Когда мы свернули к коттеджу, он заметил:
– Уединенное ты, однако, выбрала местечко.
Наконец-то мы были в коттедже, наконец-то вдвоем. Мы стояли в холле и смотрели друг на друга. Я сказала:
– Спасибо тебе.
Потом пошла включить отопление, а Маркус направился к холодильнику, достал несколько яиц, заглянул в буфет.
– Ни кофе, ни специй! Придется завтра основательно запастись продуктами.
Он взбил яйца и приготовил омлет. Все, как в прежние времена. Мы почти не разговаривали. После ужина пошли в гостиную, задернули занавески. Я села к Маркусу на колени и обняла его.
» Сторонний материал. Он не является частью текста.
-- ==== Sys2Proof/Laws/PerInstr.lean ====
section
/-! SUPPORT. For each instruction: it encodes exactly when it has a code word, so that a hardware event has
none. -/

namespace Sys2Proof.Laws

/-- An instruction encodes to a word exactly when a unit issues it. -/
def F.Statement (i : Instr) : Prop := (encode i).isSome = i.codeUnit.isSome
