-- ==== Sys2Proof/Tests/Slice0.lean ====
section
/-! SUPPORT. Tests on small states: the words of the encoding tables, the limits of WellFormed, results that the
manual's examples give, one step, and for every statement with hypotheses states and operands that meet them. -/

namespace Sys2Proof.Tests
set_option Elab.async false
open Machine Claims

/-! ### Words -/

/-- Every word stands for its instruction to the scanner and at an issue, and is what the encoder gives for it. -/
def decodes (l : List (CodeUnit × BitVec 32 × Instr)) : Bool :=
  l.all fun x => decodeSlot x.1 x.2.1 == some x.2.2 && decodeRun x.1 x.2.1 == some x.2.2 && encode x.2.2 == some x.2.1

/-- Words from the encoding table of the family. -/
theorem test_words_s_arithmetic : decodes [
    (.s, 0x0006C93A#32, .add 10 19 50 6),
    (.s, 0x0687B8C2#32, .mulh 2 12 46 7 2),
    (.s, 0x1FB72C46#32, .sel 6 4 11 55 6),
    (.s, 0x21B22DE2#32, .addi 2 30 11 434),
    (.s, 0x2C3F70F1#32, .srai 1 15 28 63),
    (.s, 0x2E32C721#32, .movi 1 50 3249),
    (.s, 0x381F4457#32, .sext 7 5 17 31)] = true := by decide +kernel

/-- Words from the encoding table of the family. -/
theorem test_words_s_predicate : decodes [
    (.s, 0x3F8F48D9#32, .cmpi 9 13 18 15 6),
    (.s, 0x41580C59#32, .lea 9 5 3 24 5),
    (.s, 0x48D20423#32, .aadd 3 2 1 210),
    (.s, 0x4E0E28DF#32, .pxor 15 13 10 14),
    (.s, 0x54DF98BE#32, .psetBit 14 11 38 31)] = true := by decide +kernel

/-- Words from the encoding table of the family. -/
theorem test_words_s_control : decodes [
    (.s, 0x61337475#32, .br 5 7 0 39354),
    (.s, 0x65CB9B5F#32, .call 15 21 58829),
    (.s, 0x6C78E609#32, .lexit 9 0 15475),
    (.s, 0x76A8EA0D#32, .trap 13 21621),
    (.s, 0x7400000A#32, .halt 10)] = true := by decide +kernel

/-- Words from the encoding table of the family. -/
theorem test_words_s_system : decodes [
    (.s, 0x820187E4#32, .csrw 4 62 97),
    (.s, 0x8400145D#32, .widf 13 5 5),
    (.s, 0x8A00ACA2#32, .tshapeReg 2 10 43),
    (.s, 0x8C08E8FB#32, .tvalid 11 15 58 8),
    (.s, 0x8E403E22#32, .ftsetCur 2 34 15),
    (.s, 0x92418C02#32, .pksetKey 2 3 1 1),
    (.s, 0x94001719#32, .xpset 9 49 5),
    (.s, 0x98000000#32, .uiret 0)] = true := by decide +kernel

/-- Words from the encoding table of the family. -/
theorem test_words_m_scalar : decodes [
    (.m, 0x01FA96DE#32, .ld 14 45 5 2 0 1 2 31),
    (.m, 0x020465B1#32, .st 1 27 9 1 0 1 0),
    (.m, 0x04A0BD9C#32, .lld 12 25 15 2 0 10),
    (.m, 0x0600219E#32, .lst 14 25 8 0 0 0),
    (.m, 0x096CA00D#32, .pref 13 8 2 3 22)] = true := by decide +kernel

/-- Words from the encoding table of the family. -/
theorem test_words_m_tile : decodes [
    (.m, 0x224A517C#32, .tst 12 7 1 4 1 10 1),
    (.m, 0x24005D45#32, .tldg 5 4 1 7 1 0 0),
    (.m, 0x2824215F#32, .kvld 15 5 1 8 36 0),
    (.m, 0x2A282CD4#32, .kvapp 4 13 11 40),
    (.m, 0x2C3A0404#32, .kvfree 4 1 58)] = true := by decide +kernel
– Нужно тебя откормить, – прошептал он. – Ты совсем ничего не весишь.
– Когда ты в первый раз пришел, я испугалась… Думала, ты сразу поймешь, как я больна.
– Мне ты показалась здоровой.
– Я много лет делаю вид, что отлично себя чувствую.
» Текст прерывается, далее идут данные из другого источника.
-- ==== Sys2Proof/Machine/Reset.lean ====
section
/-! DEFINITION. DEVICE_RESET, RESET_ASSERTED and SUPPLY_REMOVED (R142), and RESTART (R170, R171). -/

namespace Sys2Proof.Machine

/-- A node address: 1 to 61 (R142). -/
def validAddress (a : BitVec 6) : Bool := 1 ≤ a.toNat && a.toNat ≤ 61

/-- The role the straps give (R142). -/
def strapRole (addr : BitVec 6) (roleHigh : Bool) : Role :=
  if validAddress addr then (if roleHigh then .active else .monitor) else .bypass

/-- DEVICE_RESET (R142): the straps are latched, the bypass drive comes on with a valid address, and every other piece of state takes
its device-reset value. The queue of waiting commands is not the part's. -/
def execDeviceReset (addr : BitVec 6) (roleHigh : Bool) (s : State) : Result :=
  .next { State.reset with
    nodeAddr := addr
    role := strapRole addr roleHigh
    bypdrv := validAddress addr
    pending := s.pending }

/-- RESET_ASSERTED (R142): the bypass drive goes off and the part is out of operation until reset ends. An unpowered part stays
unpowered. -/
def execResetAsserted (s : State) : Result :=
  .next (if s.power = .unpowered then s else { s with power := .heldInReset, bypdrv := false })

/-- SUPPLY_REMOVED (R142): the bypass drive goes off and the state is lost. Nothing reads the state before power-on sets every piece
of it; the model holds the device-reset values meanwhile (assumption 2). -/
def execSupplyRemoved (s : State) : Result :=
  .next { State.reset with power := .unpowered, bypdrv := false, pending := s.pending }

/-- A lane record after RESTART: as after device reset, with the counters and the alarm masks kept (R57, R170, R171, R178). -/
def LaneRec.restart (r : LaneRec) : LaneRec :=
  { LaneRec.reset with counters := r.counters, alarms := r.alarms.map (fun a => { a with latch := none }) }

/-- An entry after RESTART: no card references it (R73). -/
def Entry.restart (e : Entry) : Entry := { e with refs := 0 }

/-- The state after RESTART (R36, R57, R73, R170, R171, R178); a READ_CARD behind it finds no card, whatever state it sees (R160). -/
def State.restart (s : State) : State :=
  { s with
    free := List.finRange 256
    gate := []
    lanes := s.lanes.map LaneRec.restart
    bankA := s.bankA.map Entry.restart
    bankB := s.bankB.map Entry.restart
    pendingSwitch := none
    lastIndex := none
    cardViews := s.cardViews.map CardView.restart
    timer := ⟨0, none, false⟩
    chipAlarms := s.chipAlarms.map (fun a => { a with latch := none })
    stopReason := 0 }

/-- RESTART (R170). -/
def decideRestart (d : List Byte) (s : State) : Answer := if restZero d 0 then ⟨.done, [], s.restart⟩ else refuseFormat s

/-- RESTART (R170). -/
def execRestart (s : State) : Result := serve .restart decideRestart s

end Sys2Proof.Machine
end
– И никто не знает? Ты не говорила ни отцу, ни Роберту?
– Роберту и не стала бы, а мой отец и так уже немало вынес.
– Он бы постарался тебе помочь.
– Маркус, ему плохо. У него больное сердце.
– Мне он всегда очень нравился. Он как-то сказал, что тебе трудно приходится, и просил тебя беречь.
Мы поцеловались. Мне хотелось лечь и хотелось быть с Маркусом после стольких лет разлуки.
Обнаженные, мы слились воедино. Маркус почти не набрал веса и пах так же, как и раньше. Он ничего не сказал о моей худобе, хотя, конечно, заметил. Когда он гладил меня по спине, казалось, что он перебирает мои позвонки. Прижимаясь к нему, я чувствовала, как мои кости упираются в его бедро. Он, видимо, боялся причинить мне боль во время близости. А я столько времени мечтала ощутить его в себе.
Потом я отдыхала, положив голову ему на плечо.
– Если бы у меня был от тебя ребенок…
– Если бы…
– Прости, что подвела тебя.
– Ты меня не подвела, – уверенно сказал он. – У тебя не было выбора.
– Никакого. Я – последняя из Ванхейненов. На мне все и кончится.
* * *
На следующее утро нас затопил морской туман. Даже деревья по краю поля едва просматривались. Я была слаба и дрожала. Вылезать из постели не хотелось.
– Сегодня мы не сможем уехать. У меня нет сил. Мне нужно отдохнуть.
– Сделаю тебе чаю.
Маркус позвонил по мобильному на работу, объяснял кому-то, что пока не выйдет. Говорил напряженно; видимо, там допытывались, в чем дело. Он сказал: «Позвоню потом, сейчас мне некогда».
Принеся мне чай, он спросил:
– Мобильник у тебя с собой?
– Нет, оставила в городе.
– Правильно.
Свой телефон Маркус выключил и вынул аккумулятор.
– Я скоро вернусь. Схожу в Дил и куплю нам еды и газету. И мне нужен кофе.
– Не на машине?
– Пусть лучше здесь стоит.
Оставшись одна, я поднялась и отыскала свою сумку. Внутри, в кармашке, лежала жестяная коробочка. Раньше в таких хранили граммофонные иглы. Мне подарил ее Маркус много лет назад, в нашу студенческую пору. Купил ее в лавочке старьевщика. На крышке была собачка, слушающая граммофон – эмблема старой фирмы грамзаписи.
Я знала: Маркус сделает, что мне нужно. Он достаточно далеко зашел.
Через два часа он вернулся. Я сидела с гостиной, закутавшись в одеяло. В дом ворвался запах моря. Маркус был такой живой, такой здоровый…
– Я купил четыре отличных макрели. Рыбак продавал прямо на берегу. Сегодня у него мало покупателей.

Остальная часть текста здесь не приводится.